Ana Cristina Cotta-Queiroz
1   Universidade Federal de Minas Gerais, Faculdade de Medicina, Centro de Investigação de Esclerose Múltipla, Divisão de Neuro-Oftalmologia, Belo Horizonte MG, Brazil.
,
Anna Christina Higino Rocha
1   Universidade Federal de Minas Gerais, Faculdade de Medicina, Centro de Investigação de Esclerose Múltipla, Divisão de Neuro-Oftalmologia, Belo Horizonte MG, Brazil.
,
Grazielle Fialho Souza
1   Universidade Federal de Minas Gerais, Faculdade de Medicina, Centro de Investigação de Esclerose Múltipla, Divisão de Neuro-Oftalmologia, Belo Horizonte MG, Brazil.
,
Natália Cirino Talim
1   Universidade Federal de Minas Gerais, Faculdade de Medicina, Centro de Investigação de Esclerose Múltipla, Divisão de Neuro-Oftalmologia, Belo Horizonte MG, Brazil.
,
Paulo Pereira Christo
1   Universidade Federal de Minas Gerais, Faculdade de Medicina, Centro de Investigação de Esclerose Múltipla, Divisão de Neuro-Oftalmologia, Belo Horizonte MG, Brazil.
,
Marco A. Lana-Peixoto
1   Universidade Federal de Minas Gerais, Faculdade de Medicina, Centro de Investigação de Esclerose Múltipla, Divisão de Neuro-Oftalmologia, Belo Horizonte MG, Brazil.
› Author Affiliations
 

    Address for correspondence: Marco A. Lana Peixoto (email: marco.lanapeixoto@gmail.com).

    Abstract

    Background: Granulomatosis with polyangiitis (GPA) is a rare systemic vasculitis predominantly involving the respiratory tract and kidneys. While ocular manifestations occur in approximately 50% of the cases, optic neuritis at disease onset is rare. We describe two cases in which optic neuritis was the initial presentation of GPA.

    Case Presentation: Case 1: A 51-year-old, previously healthy man presented with headache and visual loss in the left eye (LE). An examination revealed a visual acuity (VA) of 20/20 in the right eye (RE) and counting fingers in the LE. A relative afferent pupillary defect was observed in the LE. Brain and orbit MRI scans showed pachymeningitis, an expansive lesion in the left orbital apex, and an enhanced lesion in the left optic nerve. The biopsy findings were consistent with GPA. Despite treatment with corticosteroids and cyclophosphamide, he developed loss of vision in the RE. The VA declined to counting fingers in the RE and no light perception in the LE. Case 2: A 56-year-old man developed painful visual loss in the RE. The diagnosis of optic neuritis was made, and he received IV pulses of methylprednisolone, resulting in RE amaurosis. Four months later, he developed painful LE amaurosis with no response to IV methylprednisolone. He was then referred to our center. An examination revealed bilateral amaurosis, ophthalmoplegia in both eyes, and necrotizing scleritis, leading to perforation of the RE. An MRI scan demonstrated bilateral optic nerve enhancement and hyperintense lesions in the apex of both orbits. A biopsy confirmed GPA. No improvement was observed following treatment with cyclophosphamide and steroids. Treatment was subsequently changed to rituximab.

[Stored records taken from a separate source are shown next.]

-- ==== Sys2Proof/Machine/Supply.lean ====
section
/-! DEFINITION. Supply, power states, reset and boot (R488 to R512). -/

namespace Sys2Proof.Machine

/-! ## What survives (R386, R491, R504) -/

/-- The module with everything outside the always-on domain reset: the two banks of the configuration record and the firmware in flash, the host's
memory, and FAULT_CAUSE and FAULT_RAIL are kept. What lowering and placement have made of inputs so far is a fact about them, which no reset
changes (R155, R355). -/
def State.fresh (s : State) (p : PwrSt) : State :=
  let sec : SecSt := { record := s.sec.record, spare := s.sec.spare, images := s.sec.images }
  let base : State :=
    { pending := s.pending, host := s.host, freeCtr := s.freeCtr, sec := sec, pwr := p, made := s.made, decided := s.decided }
  base.setFld rPwrStatus 43 32 (s.fld rPwrStatus 43 32)

/-- The always-on domain's part of the supply state: everything else as after power-up. -/
def PwrSt.kept (p : PwrSt) : PwrSt :=
  { aon := p.aon, inputOk := p.inputOk, overV := p.overV, pwrEn := p.pwrEn, latched := p.latched, alert := p.latched,
    smbus := p.smbus, resetHeld := p.resetHeld, hallsOn := false, pwrGood := false, off := true }

/-- OFF: only the always-on domain is powered (R496, R503). -/
def State.goOff (s : State) : State := s.fresh s.pwr.kept

/-- Power-up to PWR_GOOD with PSTATE BOOTING (R505). -/
def State.goUp (s : State) : State :=
  s.fresh { s.pwr.kept with off := false, pwrGood := true, hallsOn := true, inputOk := true, overV := false, pwrEn := true }

/-- Every partition that runs is hard-stopped, and its report, like that of one whose hard stop is in progress, is written, while the PCIe link is up (R75, R510). -/
def State.stopAll (s : State) : State :=
  let ps := s.partsWith fun k => k.st = .active || k.st = .softStopping || k.st = .softStopped
  let s := s.hardStopParts .jormir ps
  let ps := s.partsWith fun k => k.st = .hardStopping
  if s.pwr.linkUp then { s.stopped true (Config.cycles s.freeCtr) ps with freeCtr := s.freeCtr + 1 } else s

/-- An orderly power-down (R510). -/
def State.orderly (s : State) : State := s.stopAll.goOff

/-! ## Supply faults (R488 to R491, R511) -/

/-- Record a fault's cause. -/
def State.faultCause (s : State) (c : Nat) : State := s.setFld rPwrStatus 39 32 c

/-- A latched fault holds the module off with MODULE_ALERT asserted. -/
def State.latchFault (s : State) (c : Nat) : State :=
  let s := s.faultCause c
  { s with pwr := { s.pwr with latched := true, alert := true } }.goOff

/-- UNDERVOLTAGE: abrupt power-down; the loss of supply of R424. -/
def execUndervoltage (s : State) : Host.Outcome State Fault Refusal :=
  if !s.pwr.aon then .next s
  else
    let s := { s with pwr := { s.pwr with inputOk := false } }
    if s.pwr.off then .next s else .next (s.faultCause 1).goOff

/-- OVERVOLTAGE: every converter stops; abrupt power-down. -/
def execOvervoltage (s : State) : Host.Outcome State Fault Refusal :=
  if !s.pwr.aon then .next s
  else
    let s := { s with pwr := { s.pwr with overV := true } }
    if s.pwr.off then .next s else .next (s.faultCause 2).goOff

/-- RAIL: the fault is latched with its rail; no hard stop is waited for (R510). -/
def execRailFault (rail : BitVec 4) (s : State) : Host.Outcome State Fault Refusal :=
  if s.pwr.off ∨ rail.toNat = 0 ∨ 10 < rail.toNat then .next s
  else .next ((s.setFld rPwrStatus 43 40 rail.toNat).latchFault 3)

/-- THERMAL: a latched fault, in WATCH too (R512). -/
def State.thermal (s : State) : State := if s.pwr.off then s else s.latchFault 4

/-- THERMAL_FAULT. -/
def execThermalFault (s : State) : Host.Outcome State Fault Refusal := .next s.thermal

/-- IN_RUSH: the bulk has not charged after PWR_EN rose (R489). -/
def execInRush (s : State) : Host.Outcome State Fault Refusal :=
  if s.pwr.aon ∧ s.pwr.off ∧ !s.pwr.latched then .next (s.latchFault 5) else .next s

/-- FAULT_RESTART: the input has recovered for 100 ms with PWR_EN high, after an undervoltage or overvoltage (R491). -/
def execFaultRestart (s : State) : Host.Outcome State Fault Refusal :=
  let c := s.fld rPwrStatus 39 32
  if s.pwr.aon ∧ s.pwr.off ∧ !s.pwr.latched ∧ s.pwr.pwrEn ∧ ((c = 1 ∧ !s.pwr.inputOk) ∨ (c = 2 ∧ s.pwr.overV)) then .next s.goUp else .next s

/-- FAULT_LATCH_RELEASE: PWR_EN has been low for 100 ms, or PWR_CYCLE_N was asserted. -/
def execFaultLatchRelease (s : State) : Host.Outcome State Fault Refusal :=
  if s.pwr.latched then .next { s with pwr := { s.pwr with latched := false, alert := false, pwrEn := false } } else .next s

/-- POWER_UP: PWR_EN rises with the undervoltage release met (R505). -/
def execPowerUp (s : State) : Host.Outcome State Fault Refusal :=
  if s.pwr.aon ∧ s.pwr.off ∧ !s.pwr.latched then .next s.goUp
  else .next s

/-- POWER_DOWN: PWR_EN falls (R510, R512). -/
def execPowerDown (s : State) : Host.Outcome State Fault Refusal :=
  let s := { s with pwr := { s.pwr with pwrEn := false } }
  if s.pwr.off then .next s else .next s.orderly

/-- PWR_CYCLE_N: power-down, 1 s off, and everything outside the always-on domain starts again (R504); a latched fault is released. -/
def execPwrCycleN (s : State) : Host.Outcome State Fault Refusal :=
  if !s.pwr.aon then .next s
  else
    let s := if s.pwr.off then s else s.orderly
    let s := { s with pwr := { s.pwr with latched := false, alert := false } }
    if s.pwr.pwrEn ∧ s.pwr.inputOk ∧ !s.pwr.overV then .next s.goUp else .next s

/-- MODULE_RESET_N asserted: everything outside the always-on domain and the converters is held in reset (R504). -/
def execModuleResetNAssert (s : State) : Host.Outcome State Fault Refusal :=
  if s.pwr.off then .next s
  else
    let p := { s.pwr.kept with off := false, pwrGood := true, hallsOn := true, resetHeld := true }
    .next { s.fresh p with dbg := { s.dbg with perf := [], rings := [], pfRing := {}, vfRing := [], trace := [], inject := none, pldm := [] } }

/-- MODULE_RESET_N released: boot follows (R504). -/
def execModuleResetNRelease (s : State) : Host.Outcome State Fault Refusal :=
  if !s.pwr.resetHeld then .next s
  else
    .next { s with pwr := { s.pwr with resetHeld := false } }.scanFalls

/-- The input rises above 40 V (R488, R542): the straps give the SMBus address. -/
def execAlwaysOnDomainStart (straps : BitVec 2) (s : State) : Host.Outcome State Fault Refusal :=
  if s.pwr.aon then .next s
  else
    let p : PwrSt := { ({} : PwrSt) with smbus := 0x58 + straps.toNat, pwrEn := false, pwrGood := false, off := true, hallsOn := false, inputOk := false }
    .next (s.fresh p)

/-- The input falls below 40 V (R491, R504): the always-on domain loses what it keeps. -/
def execAlwaysOnDomainReset (s : State) : Host.Outcome State Fault Refusal :=
  let p : PwrSt := { ({} : PwrSt) with aon := false, pwrEn := false, pwrGood := false, off := true, hallsOn := false, inputOk := false }
  .next ((s.fresh p).setFld rPwrStatus 43 32 0)

/-! ## Boot (R506 to R509) -/

/-- Boot stops (R509). -/
def State.bootStops (s : State) (cause : Nat) : State :=
  let s := ((s.faultCause cause).setFld rPwrBoot 3 0 4).alarm 5 242 cause 0
  let s := s.each (fun s c => s.setCore c { s.core c with inReset := true }) (List.range 192)
  { s with pwr := { s.pwr with alert := true } }

/-- The repairs of the configuration record take effect at boot: remap entries, retired frames and galleries (R390, R445, R506). -/
def State.loadRepairs (s : State) : State :=
  let r := s.sec.record
  let s := r.scrRemap.foldl (fun s x => s.setCore x.1 { s.core x.1 with remap := (s.core x.1).remap ++ [x.2] }) s
  let s := r.stkRemap.foldl (fun s x => s.setStk x.1 { s.stk x.1 with remap := (s.stk x.1).remap ++ [x.2] }) s
  let s := r.retiredFrames.foldl (fun s x =>
    s.setStk x.1 { s.stk x.1 with frames := SMap.set {} (s.stk x.1).frames x.2 { st := .retired } }) s
  s.setFld rPrtRetired 23 0 r.retiredGalleries

/-- The staged image of a component becomes the one in use. -/
def State.activate (s : State) (c : Nat) : State :=
  let staged := s.sec.images.filter fun y => y.component = c && !y.active
  let swap (y : FwImage) : FwImage := if y.component = c then { y with active := !y.active } else y
  if staged = [] then s else { s with sec := { s.sec with images := s.sec.images.map swap } }

/-- The Jormir image in the active flash bank. -/
def State.monitor (s : State) : Option FwImage := s.sec.images.find? fun x => decide (x.component = 1) && x.active

/-- The record that boot uses (R445): the bank in force, which has the higher version, or the other where it does not verify; none where neither
does. A record's signature is the factory's or the module's own, which every boot can check again. -/
def State.useRecord (s : State) (o : BootObs) : Option State :=
  if o.recordOk then some { s with sec := { s.sec with spare := if o.spareOk then s.sec.spare else none } }
  else match s.sec.spare with
    | some r => if o.spareOk then some { s with sec := { s.sec with record := r, spare := none } } else none
    | none => none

    Conclusion: These cases highlight that optic neuritis may occur at the onset of GPA, contributing to its severe outcomes. Early identification of the nature of the optic neuritis and appropriate treatment are essential to avoid catastrophic outcomes.


    No conflict of interest has been declared by the author(s).

    Publication History

    Article published online:
    02 October 2024

    © 2024. The Author(s). This is an open access article published by Thieme under the terms of the Creative Commons Attribution 4.0 International License, permitting copying and reproduction so long as the original work is given appropriate credit (https://creativecommons.org/licenses/by/4.0/)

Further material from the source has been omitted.